Problem:
Find the number of lines below in which the word "operations" occurs. Write only that number.
Start of Dataset excerpts
-- ==== Sys2Proof/Machine/Home.lean ====
section
/-! DEFINITION. The home (10_coherence.md): trackers, the order of transactions on a page, what each request does by
directory state, snoops, forwarding, retry and credits; and the translate stage's last steps (R323 steps 7 and 8, R326 to
R330, R335, R352). -/

namespace Sys2Proof.Machine

open Sys2Proof

/-! ### Share groups (R372 to R375) -/

/-- Members of a share group, in ascending order. -/
def State.members (s : State) (g : Nat) : List Nat := tabGet (fun _ => []) s.coh.groups g

/-- A client is a member of a page's share group. -/
def State.inGroup (s : State) (d : Desc) (c : Nat) : Bool := d.group != 0xFFFF && (s.members d.group).contains c

/-! ### Trackers (R363 to R365, R389 to R391) -/

/-- The next stamp in the order of arrivals. -/
def State.stamp (s : State) : Nat × State :=
  (s.coh.nextId, { s with coh := { s.coh with nextId := s.coh.nextId + 1 } })

/-- Trackers of the shared pool in use or held for a credit. -/
def State.sharedUsed (s : State) : Nat :=
  (s.coh.flights.filter fun f => f.trk == .shared).length + s.coh.credits.length

/-- Trackers that a client's session has open. -/
def State.openTrackers (s : State) (c : Nat) : Nat :=
  (s.coh.flights.filter fun f => f.client == c && f.trk != .none).length

/-- The tracker a request takes (R364). -/
def State.tracker (s : State) (c : Nat) : Trk :=
  if s.sharedUsed < 8192 then .shared else if s.openTrackers c < 2 then .reserved else .none

/-- Requests that are never answered Retry for want of a tracker or way (R352, R365, R392). -/
def Flight.waits (f : Flight) : Bool := isEviction f.type || f.bulk.isSome || f.credited

/-- Answer Retry and enter the retry list (R242, R389). -/
def State.retry (s : State) (f : Flight) (reason : Nat) : State :=
  let s1 := (s.unlock f).reply f.client f.epoch tRetry f.msgId stRetry [BitVec.ofNat 8 reason, 0, 0, 0]
  let s2 := if reason = 1 then s1.cohCount 5 1 else (s1.cohCount 6 1).count Reg.PIPE_DC_ALLPINNED
  let (n, s3) := s2.stamp
  let e : RetryEntry := { client := f.client, epoch := f.epoch, msgId := f.msgId, since := n }
  ({ s3 with coh := { s3.coh with retries := s3.coh.retries ++ [e] } }).dropFlight f.id

/-- A credit tag that no credit of the client holds (R390): which one is open. -/
def State.drawTag (s : State) (c : Nat) : Nat × State :=
  let (n, s1) := s.draw 4096
  let used (t : Nat) : Bool := s1.coh.credits.any fun x => x.client == c && x.tag == t
  (((List.range 4096).map fun i => (n + i) % 4096).find? (fun t => !used t) |>.getD n, s1)

/-- Hold a tracker for the head of the retry list and send its CreditGrant (R390). -/
def State.grantCredit (s : State) : State :=
  match s.coh.retries with
  | [] => s
  | e :: rest =>
    let (tag, s1) := s.drawTag e.client
    let c : Credit := { client := e.client, epoch := e.epoch, msgId := e.msgId, tag := tag, at_ := s.now }
    let s2 := { s1 with coh := { s1.coh with retries := rest, credits := s1.coh.credits ++ [c] } }
    (s2.reply e.client e.epoch tCreditGrant e.msgId stOK (beBytes 2 tag ++ [0, 0])).cohCount 7 1

/-! ### Snoops (R244, R246, R247, R306, R368, R374, R381) -/

/-- Two sessions between which a read is forwarded (R306). -/
def State.forwardable (s : State) (a b : Nat) : Bool :=
  let ok (c : Nat) : Bool := (s.sess c).live && (s.sess c).version == 3 && (s.sess c).feature fForward
  ok a && ok b

/-- The address of a page or of an offset in it (R232). -/
def pageAddr (region page off : Nat) : List Byte := beBytes 8 (region * 2 ^ 48 + page * 4096 + off)

/-- The SnpFwd of a request to the F holder (R244, R246, R247, R381); F_SALT is open. -/
def State.fwdBody (s : State) (f : Flight) : List Byte × State :=
  let x := s.ctx f.client
  let ph := x.sess.txPhase
  let seq := if ph then x.fseq1 else x.fseq0
  let s1 := s.setCtx f.client (if ph then { x with fseq1 := seq + 128 } else { x with fseq0 := seq + 128 })
  let (salt, s2) := s1.draw (2 ^ 32)
  (pageAddr f.region f.page f.off ++ beBytes 2 f.len ++ beBytes 2 (f.client * 16 + f.epoch.toNat)
    ++ beBytes 4 f.msgId.toNat ++ [BitVec.ofNat 8 (bitNat x.sess.v6 * 128 + bitNat ph * 64), 0]
    ++ beBytes 2 x.sess.port ++ beBytes 4 salt ++ beBytes 8 seq ++ beBytes 16 x.sess.ip.toNat
    ++ beBytes 32 (forwardKey (x.key ph).key).toNat, s2)

/-- Send one snoop of a request: 0 SnpInv, 1 SnpShare, 2 SnpFwd. A client without an open session counts as answered I
(R369, R400); one to which the device has sent its Close is sent no snoop (R302), and its WriteBackDirty or the end of its
session answers in its place (DEDUCED, log 205). -/
def State.sendSnoop (s : State) (f : Flight) (c kind : Nat) : State × Snoop :=
  if !(s.sess c).live then (s, { client := c, kind := kind, msgId := 0, sentAt := s.now, result := some 0 })
  else if (s.sess c).closeSent then (s, { client := c, kind := kind, msgId := 0, sentAt := s.now, wbWait := true })
  else
    let (id, s1) := s.drawMsgId c
    let (body, s2) := if kind = 2 then s1.fwdBody f else (pageAddr f.region f.page 0 ++ [0, 0, 0, 0], s1)
    let s3 := s2.sendMsg c (if kind = 0 then tSnpInv else if kind = 1 then tSnpShare else tSnpFwd) id 0 body
    let s4 := s3.cohCount kind 1
    let s5 := if kind = 2 then s4.count Reg.KCT_FWD_SNP else s4
    (s5, { client := c, kind := kind, msgId := id, sentAt := s.now })

/-- Send a list of snoops. -/
def State.sendSnoops (s : State) (f : Flight) (kind : Nat) (l : List Nat) : State × List Snoop :=
  l.foldl (fun acc c => let (t, x) := acc.1.sendSnoop f c kind; (t, acc.2 ++ [x])) (s, [])

/-- The members of a page's share group whose session is open (R374). -/
def State.openMembers (s : State) (d : Desc) : List Nat :=
  if d.group = 0xFFFF then [] else (s.members d.group).filter fun c => (s.sess c).live

/-- Clients with an open session and a CACHING grant that covers a page (R653). -/
def State.cachers (s : State) (region page : Nat) : List Nat :=
  (((s.pipe.grants.filter fun e =>
    e.2.valid && e.2.caching && e.2.region == region && decide (e.2.first ≤ page ∧ page ≤ e.2.last)).map (·.2.client)).dedup).filter
    fun c => (s.sess c).live

/-- The snoops that a request's decision needs, by directory state (R369 to R371). -/
def State.snoopPlan (s : State) (f : Flight) (d : Desc) : Nat × List Nat :=
  let R := f.client
  let others := d.named.filter (· != R)
  let invalidate (self : Bool) : Nat × List Nat :=
    if d.dir = 1 then (0, if self then d.named else others)
    else if d.dir = 2 then (0, if self then d.named else others)
    else if d.dir = 3 then (0, if self then s.openMembers d else (s.openMembers d).filter (· != R))
    else (0, [])
  if f.type = tPurge then (0, s.cachers f.region f.page)
  else if f.type = tReadShared then
    if d.dir = 1 ∧ d.named.contains R then (0, [])
    else if d.dir = 1 ∨ (d.dir = 3 ∧ s.inGroup d R) then
      match d.fHolder with
      | some h => if h ≠ R ∧ s.forwardable R h then (2, [h]) else (0, [])
      | none => (0, [])
    else if d.dir = 2 then (1, others)
    else if d.dir = 3 then (0, s.openMembers d)
    else (0, [])
  else if f.type = tReadOwn then invalidate false
  else if f.type = tUpgrade then
    (if (d.dir = 1 ∧ d.named.contains R) ∨ (d.dir = 3 ∧ s.inGroup d R) then invalidate false else (0, []))
  else if f.type = tReadCurrent ∨ f.type = tReadBulk then (if d.dir = 2 then (1, d.named) else (0, []))
  else if f.type = tWriteThrough ∨ f.type = tWriteBulk ∨ f.type = tAtomic then
    (if d.dir = 2 then (0, d.named) else invalidate true)
  else (0, [])

/-! ### Deciding (R369 to R373, R383, R395) -/

/-- The result of a client's snoop: 0 I, 1 S, 2 S and forwarded, 3 I and forwarded. -/
def Flight.resultOf (f : Flight) (c : Nat) : Option Nat :=
  (f.snoops.find? (·.client == c)).bind (·.result)

/-- Enter Broadcast with this F holder (R372). -/
def State.broadcast (s : State) (f : Flight) (d : Desc) (h : Option Nat) : State :=
  let d1 := { d with
    dir := 3, overflow := true, ptr0 := h.getD 0, ptr1 := 0, ptr2 := 0, ptr3 := 0
    fValid := h.isSome, fIndex := 0, ptrCount := bitNat h.isSome }
  ((s.putDesc f.region f.page d1).raise 0x5006 (pageDetail f.region f.page)).cohCount 10 1

/-- Start the operations of a decided request, which then passes the boundary to stage 6. -/
def State.start (s : State) (f : Flight) (ops : List PageOp) : State :=
  let g := { f with todo := f.todo ++ ops }
  if f.crcAt = 6 then s.crcAbort g 6 else s.go g

/-- The page's own operation of a request that reads it. -/
def Flight.getOp (f : Flight) : List PageOp := if f.bare then [] else [.get f.off f.len]

/-- Add the requester of a ReadShared as a sharer beside `ptrs`, whose F holder is `h`; the requester becomes the F holder
where `toF` holds. A fifth pointer follows R372 and R373. -/
def State.addSharer (s : State) (f : Flight) (ptrs : List Nat) (h : Option Nat) (toF : Bool) : State :=
  let d := s.descNow f.region f.page
  let newF := if toF then some f.client else h
  if ptrs.length < 4 then
    (s.putDesc f.region f.page (d.withPtrs (ptrs ++ [f.client]) newF)).start f f.getOp
  else if s.flag Reg.COH_CTRL 0 && (f.client :: ptrs).all (s.inGroup d) then
    (s.broadcast f d newF).start f f.getOp
  else
    match ptrs.find? (fun c => some c != h) with
    | none => s.start f f.getOp
    | some v =>
      let s1 := (s.putDesc f.region f.page (d.withPtrs ptrs h)).cohCount 11 1
      let (s2, sn) := s1.sendSnoop f v 0
      s2.putFlight { f with stage := .recall, snoops := [sn] }

/-- The pointer recalled under R373 has answered: the requester takes its place. -/
def State.recalled (s : State) (f : Flight) : State :=
  let d := s.descNow f.region f.page
  let ptrs := d.named
  match f.snoops with
  | sn :: _ =>
    let toF := f.grant == 2 || f.bare
    let l := ptrs.map fun c => if c = sn.client then f.client else c
    (s.putDesc f.region f.page (d.withPtrs l (if toF then some f.client else d.fHolder))).start f f.getOp
  | [] => s

/-- Every snoop of a request has been answered: its directory change and its operations (R369, R383). -/
def State.resolve (s : State) (f : Flight) : State :=
  let d := s.descNow f.region f.page
  let R := f.client
  let put (e : Desc) (t : State) : State := t.putDesc f.region f.page e
  let kept (c : Nat) : Bool := match f.resultOf c with | some 0 => false | some 3 => false | _ => true
  if f.type = tReadShared then
    if d.dir = 1 ∧ d.named.contains R then
      s.start { f with grant := if d.fHolder = some R then 2 else 1 } f.getOp
    else if d.dir = 1 then
      match d.fHolder with
      | some h =>
        if f.snoops.isEmpty then
          let s1 := if s.forwardable R h then s else s.count Reg.KCT_FWD_V2_HOME
          s1.addSharer { f with grant := 1 } d.named (some h) false
        else
          let fwd := f.resultOf h == some 2 || f.resultOf h == some 3
          let ptrs := if kept h then d.named else d.named.filter (· != h)
          let s1 := if fwd then (s.cohCount 3 1).count Reg.KCT_FWD_DONE else (s.cohCount 4 1).count Reg.KCT_FWD_FALLBACK
          s1.addSharer { f with grant := if fwd then 0 else 2, bare := fwd } ptrs (if kept h then some h else none) true
      | none => s.addSharer { f with grant := 2 } d.named none true
    else if d.dir = 2 then
      let l := if d.ptr0 ≠ R ∧ kept d.ptr0 then [d.ptr0, R] else [R]
      (put (d.withPtrs l (some R)) s).start { f with grant := 2 } f.getOp
    else if d.dir = 3 ∧ s.inGroup d R then
      match d.fHolder with
      | some h =>
        if h = R then s.start { f with grant := 2 } f.getOp
        else if f.snoops.isEmpty then
          (if s.forwardable R h then s else s.count Reg.KCT_FWD_V2_HOME).start { f with grant := 1 } f.getOp
        else
          let fwd := f.resultOf h == some 2 || f.resultOf h == some 3
          let s1 := if fwd then (s.cohCount 3 1).count Reg.KCT_FWD_DONE else (s.cohCount 4 1).count Reg.KCT_FWD_FALLBACK
          let g := { f with grant := if fwd then 0 else 2, bare := fwd }
          (put { d with ptr0 := R } s1).start g g.getOp
      | none =>
        (put { d with ptr0 := R, fValid := true, fIndex := 0, ptrCount := 1 } s).start { f with grant := 2 } f.getOp
    else (put (d.withPtrs [R] (some R)) s).start { f with grant := 2 } f.getOp
  else if f.type = tReadOwn then (put (d.ownedBy R) s).start { f with grant := 3 } f.getOp
  else if f.type = tUpgrade then
    (if (d.dir = 1 ∧ d.named.contains R) ∨ (d.dir = 3 ∧ s.inGroup d R) then
       (put (d.ownedBy R) s).start { f with grant := 3, bare := true } []
     else (s.cohCount 14 1).respond f stStale 0 [])
  else if f.type = tReadCurrent ∨ f.type = tReadBulk then
    let e :=
      if d.dir = 2 then (if kept d.ptr0 then d.withPtrs [d.ptr0] none else d.uncached) else d
    (put e s).start f f.getOp
  else if f.type = tWriteThrough ∨ f.type = tWriteBulk then
    (put d.uncached s).start f [.put f.off f.writeBytes]
  else if f.type = tAtomic then
    (put d.uncached (s.cohCount 13 1)).start f
      [.atom f.off (beAt f.body 8 1) (beAt f.body 9 1) (f.body.drop 12)]
  else if f.type = tWriteBackDirty then
    (if d.dir = 2 ∧ d.ptr0 = R then s.start f [.put f.off f.writeBytes]
     else (s.raise 0x5007).respond f stStale 0 [])
  else if f.type = tEvictClean then
    (put (d.dropPtr R) s).start f []
  else if f.type = tPurge then (put d.uncached s).start { f with bare := true } []
  else s

/-! ### Taking a page (R367, R386, R426, R427) -/

/-- The increment of an access (R426). -/
def State.warmthInc (s : State) (f : Flight) : Option Nat :=
  let w := (s.policyWord (s.region f.region).policy 0).toNat
  if readsData f.type then some (bits w 15 0)
  else if f.type = tEvictClean ∨ f.type = tPurge then none
  else some (bits w 31 16)

/-- Age and decayed warmth of a page (R425). -/
def State.age (s : State) (d : Desc) : Nat := (s.tier.epoch + 65536 - d.epoch) % 65536
def State.decayed (s : State) (d : Desc) : Nat := if 16 ≤ s.age d then 0 else d.warmth >>> s.age d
End of Dataset excerpts
Written solution:
2